◆ **ASSIGNMENT**: Set down the records that follow in full and without changes.

◆ **DATASET CONTENT**:
────────────────────

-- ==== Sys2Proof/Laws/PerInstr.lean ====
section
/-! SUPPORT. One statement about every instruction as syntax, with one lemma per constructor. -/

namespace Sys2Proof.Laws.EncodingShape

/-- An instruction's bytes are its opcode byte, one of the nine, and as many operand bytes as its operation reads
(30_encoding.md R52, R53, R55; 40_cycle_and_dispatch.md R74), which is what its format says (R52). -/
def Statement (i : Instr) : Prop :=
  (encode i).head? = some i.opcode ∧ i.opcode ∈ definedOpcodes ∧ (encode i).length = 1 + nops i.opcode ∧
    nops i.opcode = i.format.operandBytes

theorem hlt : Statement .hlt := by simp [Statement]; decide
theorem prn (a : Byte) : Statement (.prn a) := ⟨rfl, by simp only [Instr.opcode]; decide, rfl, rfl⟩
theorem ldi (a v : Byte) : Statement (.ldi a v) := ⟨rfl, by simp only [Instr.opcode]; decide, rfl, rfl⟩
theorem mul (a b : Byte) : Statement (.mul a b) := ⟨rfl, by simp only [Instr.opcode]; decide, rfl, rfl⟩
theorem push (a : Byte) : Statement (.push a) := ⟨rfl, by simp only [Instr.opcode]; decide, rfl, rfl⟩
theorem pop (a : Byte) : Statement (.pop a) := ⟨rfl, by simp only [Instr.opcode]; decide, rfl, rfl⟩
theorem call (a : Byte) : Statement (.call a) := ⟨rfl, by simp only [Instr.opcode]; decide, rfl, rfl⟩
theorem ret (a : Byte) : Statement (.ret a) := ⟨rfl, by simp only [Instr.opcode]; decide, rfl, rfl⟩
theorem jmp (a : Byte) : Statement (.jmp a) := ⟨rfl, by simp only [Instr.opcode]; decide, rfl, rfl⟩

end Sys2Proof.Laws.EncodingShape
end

────────────────────

◆ **RESPONSE TO THIS EXERCISE**:
-- ==== Sys2Proof/Laws/PerInstr.lean ====
section
/-! SUPPORT. One statement about every instruction as syntax, with one lemma per constructor. -/

namespace Sys2Proof.Laws.EncodingShape

/-- An instruction's bytes are its opcode byte, one of the nine, and as many operand bytes as its operation reads
(30_encoding.md R52, R53, R55; 40_cycle_and_dispatch.md R74), which is what its format says (R52). -/
def Statement (i : Instr) : Prop :=
  (encode i).head? = some i.opcode ∧ i.opcode ∈ definedOpcodes ∧ (encode i).length = 1 + nops i.opcode ∧
    nops i.opcode = i.format.operandBytes

theorem hlt : Statement .hlt := by simp [Statement]; decide
theorem prn (a : Byte) : Statement (.prn a) := ⟨rfl, by simp only [Instr.opcode]; decide, rfl, rfl⟩
theorem ldi (a v : Byte) : Statement (.ldi a v) := ⟨rfl, by simp only [Instr.opcode]; decide, rfl, rfl⟩
theorem mul (a b : Byte) : Statement (.mul a b) := ⟨rfl, by simp only [Instr.opcode]; decide, rfl, rfl⟩
theorem push (a : Byte) : Statement (.push a) := ⟨rfl, by simp only [Instr.opcode]; decide, rfl, rfl⟩
theorem pop (a : Byte) : Statement (.pop a) := ⟨rfl, by simp only [Instr.opcode]; decide, rfl, rfl⟩
theorem call (a : Byte) : Statement (.call a) := ⟨rfl, by simp only [Instr.opcode]; decide, rfl, rfl⟩
theorem ret (a : Byte) : Statement (.ret a) := ⟨rfl, by simp only [Instr.opcode]; decide, rfl, rfl⟩
theorem jmp (a : Byte) : Statement (.jmp a) := ⟨rfl, by simp only [Instr.opcode]; decide, rfl, rfl⟩

end Sys2Proof.Laws.EncodingShape
end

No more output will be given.